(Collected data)

==================================================

-- ==== Sys2Proof/Machine/NodeMem.lean ====
section
/-! DEFINITION. Memory, synchronisation, engine and conversation nodes: what each does when it fires (R212 to R224, R229 to
R233, R251 to R255, R270 to R278). Requests are performed by the steps of Machine/EvMemory.lean. -/

namespace Sys2Proof.Machine

open Sys2Proof

/-! Addresses and ports (R212, R213). -/

/-- Address space of a node's OPERAND: 0 virtual, 1 scratchpad. -/
def NodeAsp (n : NodeBody) : Nat := bits n.operand.toNat 31 30

/-- e of R212. -/
def elemCount (fmt asp : Nat) : Nat := if NodeCheck.width fmt = 64 ∨ asp = 0 then 8 else 16

/-- Address lanes of element j. -/
def addrLanes (asp e j : Nat) : List Nat := if asp = 0 then [2 * j, 2 * j + 1] else if e = 16 then [j] else [2 * j]

/-- Data lanes of element j. -/
def dataLanes (fmt e j : Nat) : List Nat := if NodeCheck.width fmt = 64 then [2 * j, 2 * j + 1] else [unpLane e j]

/-- The signed byte offset of Table 9.1. -/
def nodeOff (n : NodeBody) : Int := Num.toInt 23 (n.operand.toNat % 2 ^ 23)

/-- Address of element j before its range is checked (R212). -/
def nodeRaw (n : NodeBody) (e : Nat) (l : Operand) (j : Nat) : Nat :=
  if NodeAsp n = 0 then Num.ofInt 64 ((elem l.val 64 j : Nat) + nodeOff n)
  else Num.ofInt 32 ((lane l.val (if e = 16 then j else 2 * j) : Nat) + nodeOff n)

/-- Effective address of element j, or none when it is out of range (R212). -/
def nodeAddr (n : NodeBody) (e : Nat) (l : Operand) (j : Nat) : Option Nat :=
  let a := nodeRaw n e l j
  if a < (if NodeAsp n = 0 then 2 ^ 57 else 2 ^ 24) then some a else none

/-- All mask bits of a list of lanes are set. -/
def lanesLive (m : Mask) (l : List Nat) : Bool := l.all (fun i => m.getLsbD i)

/-- Lanes on which a request's predicate is true. -/
def reqOn (n : NodeBody) (p : Operand) : Mask := if n.hasP then truthMask p else 0xFFFF#16

/-- Live elements of a load, store or atomic request (R212). `data` says that the data lanes count. -/
def liveElems (n : NodeBody) (data : Bool) (l r p : Operand) : List Nat :=
  let fmt := n.fmt.toNat; let asp := NodeAsp n; let e := elemCount fmt asp
  (List.range e).filter (fun j =>
    lanesLive (l.mask &&& reqOn n p) (addrLanes asp e j) && (!data || lanesLive r.mask (dataLanes fmt e j)))

/-- Opcodes whose OPERAND names a memory port. -/
def hasPort (opc : Nat) : Bool := opc ∈ [0x80, 0x81, 0x82, 0x83, 0x86, 0x89, 0x8A, 0x91, 0x92, 0x93, 0x94, 0xB2]

/-- A port's number: 128·die + 2·block + unit. -/
def portAt (die bx by_ u : Nat) : Nat := 128 * die + 2 * (8 * by_ + bx) + u

/-- The port that an OPERAND names (Table 9.1). -/
def namedPort (pk o : Nat) : Nat := portAt (pkDie pk) (pkOx pk + bits o 26 24) (pkOy pk + bits o 29 27) (bits o 23 23)

/-- MP0 of an element's block. -/
def ownPort (pk e : Nat) : Nat := portAt (pkDie pk) (e % 64 / 8) (e / 64 / 8) 0

/-- Chain of a node's word: 0 none, 1 order chain 01, 2 order chain 10; and its sequence number (R143). -/
def seqChain (q : Nat) : Nat := q / 64
def seqNum (q : Nat) : Nat := q % 64

/-- Chained nodes of the tile: tile element, opcode, SEQ/CHAIN, OPERAND, DEST0. -/
def Plane.chainNodes (p : Plane) : List (Nat × Nat × Nat × Nat × Nat) :=
  (p.nodes.map (fun (k, w) => (k / 32, wOpc w.toNat, bits w.toNat 103 96, bits w.toNat 95 64, bits w.toNat 63 32))).filter
    (fun (_, o, q, _, _) => NodeCheck.chained o && seqChain q ≠ 0)

/-- The chain map of a chain (R93): its sequence numbers. -/
def Plane.chainMap (p : Plane) (c : Nat) : List Nat :=
  (p.chainNodes.filter (fun (_, _, q, _, _) => seqChain q = c)).map (fun (_, _, q, _, _) => seqNum q)

/-- The chain port of a copy (R213). -/
def Plane.chainPort (p : Plane) (pk copy : Nat) : Nat :=
  match p.chainNodes.find? (fun (_, o, _, _, _) => hasPort o) with
  | some (_, _, _, o, _) => namedPort pk o
  | none =>
    match p.chainNodes.foldl (fun best x => match best with
        | none => some x
        | some y => if seqNum x.2.2.1 < seqNum y.2.2.1 then some x else some y) none with
    | some (te, _, _, _, _) => ownPort pk (p.elemIn pk copy te)
    | none => ownPort pk (p.elemIn pk copy 0)

/-- The root port of a reduction binding (R302, R304). -/
def rootPort (pk b : Nat) : Nat := portAt (pkDie pk) (pkOx pk + bindByte b 1) (pkOy pk + bindByte b 2) (bindByte b 3 % 2)

/-- The port of a node's request (R213). -/
def Fire.port (a : Fire) (opc : Nat) : Nat :=
  if hasPort opc then namedPort a.pk a.n.operand.toNat
  else if opc = 0x90 ∨ opc = 0xB4 then rootPort a.pk (a.p.bind0 a.n)
  else if seqChain a.n.seq.toNat ≠ 0 then a.p.chainPort a.pk (a.p.copyOf a.pk a.e)
  else ownPort a.pk a.e

/-- A node sends its request (R215). -/
def State.request (s : State) (a : Fire) (opc : Nat) (stage : ReqStage) (done : Nat := 0) : State :=
  let (id, s) := s.newId
  let x : Req :=
    { plane := a.pk, elem := a.e, node := a.node, frame := a.f, gen := a.fr.gen, opc := opc, body := a.n, l := a.l,
      r := a.r, p := a.pr, port := a.port opc, stage := stage, at_ := s.fc, ord := id, done := done, got := [] }
  { s with reqs := s.reqs.put id x }

/-- A node that only sends a request. -/
def State.fireRequest (s : State) (n : NodeBody) (opc : Nat) : Out := s.whenReady n (fun a => (s.takeOperands a).request a opc .sent)

/-- Marks a sequence number performed or released (R93, R94). -/
def State.markSeq (s : State) (pk f copy q : Nat) : State :=
  if seqChain q = 0 then s
  else
    let p := s.plane pk
    s.setPlane pk { p with seqDone := p.seqDone ++ [(2 * f + (seqChain q - 1), copy, seqNum q)] }

/-! Loads and stores. -/

/-- LD (R218). -/
def execNLd (n : NodeBody) (s : State) : Out := s.fireRequest n 0x80
/-- LDV (R218). -/
def execNLdv (n : NodeBody) (s : State) : Out := s.fireRequest n 0x82

/-- A store node: the request, and R's token on its destinations at once (R92, R218). -/
def State.fireStore (s : State) (n : NodeBody) (opc : Nat) : Out := s.whenReady n (fun a =>
  ((s.takeOperands a).request a opc .sent).out a a.r.data)

/-- ST (R218). -/
def execNSt (n : NodeBody) (s : State) : Out := s.fireStore n 0x81
/-- STV (R218). -/
def execNStv (n : NodeBody) (s : State) : Out := s.fireStore n 0x83

/-- The element-data offsets of LDL and STL, with the element: live elements only (R219). -/
def localElems (n : NodeBody) (data : Bool) (l r p : Operand) : List (Nat × Nat) :=
  let fmt := n.fmt.toNat; let e := if NodeCheck.width fmt = 64 then 8 else 16
  ((List.range e).filter (fun j =>
    lanesLive (l.mask &&& reqOn n p) [unpLane e j] && (!data || lanesLive r.mask (dataLanes fmt e j)))).map
    (fun j => (j, lane l.val (unpLane e j) + n.operand.toNat % 65536))

/-- The first fault of an element-data access: ALIGN or ADDRESS_RANGE, with its offset (R219). -/
def localFault (w : Nat) (l : List (Nat × Nat)) : Option (Nat × Nat) :=
  l.findSome? (fun (_, o) => if o % w ≠ 0 then some (Cause.align, o) else if 0x7000 < o + w then some (Cause.range, o) else none)

/-- LDL (R219). -/
def execNLdl (n : NodeBody) (s : State) : Out := s.whenReady n (fun a =>
  let fmt := n.fmt.toNat; let w := NodeCheck.width fmt / 8; let e := if w = 8 then 8 else 16
  let es := localElems n false a.l a.r a.pr
  match localFault w es with
  | some (c, o) => s.fireFault a (s.frameRec a.pk a.e a.node a.f c o 0 0)
  | none =>
    let val (j : Nat) : Nat × Bool := match es.find? (fun x => x.1 = j) with
      | some (_, o) => (s.edRead a.pk a.e o w, true)
      | none => (0, false)
    let (v, m) := mkUnpacked fmt e ((List.range e).map val)
    (s.takeOperands a).out a ⟨zeroOff v m, m, 0#4⟩)

/-- STL (R219). -/
def execNStl (n : NodeBody) (s : State) : Out := s.whenReady n (fun a =>
  let fmt := n.fmt.toNat; let w := NodeCheck.width fmt / 8; let e := if w = 8 then 8 else 16
  let es := localElems n true a.l a.r a.pr
  match localFault w es with
  | some (c, o) => s.fireFault a (s.frameRec a.pk a.e a.node a.f c o 0 0)
  | none =>
    let s := es.foldl (fun s (j, o) => s.edWrite a.pk a.e o (leBytes w (unpacked a.r.val (8 * w) e j))) (s.takeOperands a)
    s.out a a.r.data)

/-- PREF (R220): the request, and L at once. -/
def execNPref (n : NodeBody) (s : State) : Out := s.whenReady n (fun a =>
  ((s.takeOperands a).request a 0x86 .sent).out a a.l.data)

/-- ORDT (R94, R220): releases its sequence number, and sends L. -/
def execNOrdt (n : NodeBody) (s : State) : Out := s.whenReady n (fun a =>
  ((s.takeOperands a).markSeq a.pk a.f (a.p.copyOf a.pk a.e) n.seq.toNat).out a a.l.data)

/-- LDT (R255). -/
def execNLdt (n : NodeBody) (s : State) : Out := s.fireRequest n 0x89
/-- STT (R255): R's token leaves at once (Table 10.1). -/
def execNStt (n : NodeBody) (s : State) : Out := s.fireStore n 0x8A

/-! Waiting, fences, atomics and locks. -/

/-- WAITW (R221): the watch is sent to its port. -/
def execNWaitw (n : NodeBody) (s : State) : Out := s.fireRequest n 0x88
/-- FENCE, the node (R222). -/
def execNFence (n : NodeBody) (s : State) : Out := s.fireRequest n 0x95
/-- CAS (R223). -/
def execNCas (n : NodeBody) (s : State) : Out := s.fireRequest n 0x93
/-- XCHG (R223). -/
def execNXchg (n : NodeBody) (s : State) : Out := s.fireRequest n 0x94
/-- LOCK (R224). -/
def execNLock (n : NodeBody) (s : State) : Out := s.fireRequest n 0x91
/-- UNLOCK (R224). -/
def execNUnlock (n : NodeBody) (s : State) : Out := s.fireRequest n 0x92
/-- VBUF (R272). -/
def execNVbuf (n : NodeBody) (s : State) : Out := s.fireRequest n 0xB2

==================================================

WHAT TO PRODUCE -> For this exercise, repeat exactly the lines of the data above from the one with "def Plane.chainPort (p" down to the one with "none => some x", both end lines included.

EXERCISE OUTPUT ->
def Plane.chainPort (p : Plane) (pk copy : Nat) : Nat :=
  match p.chainNodes.find? (fun (_, o, _, _, _) => hasPort o) with
  | some (_, _, _, o, _) => namedPort pk o
  | none =>
    match p.chainNodes.foldl (fun best x => match best with
        | none => some x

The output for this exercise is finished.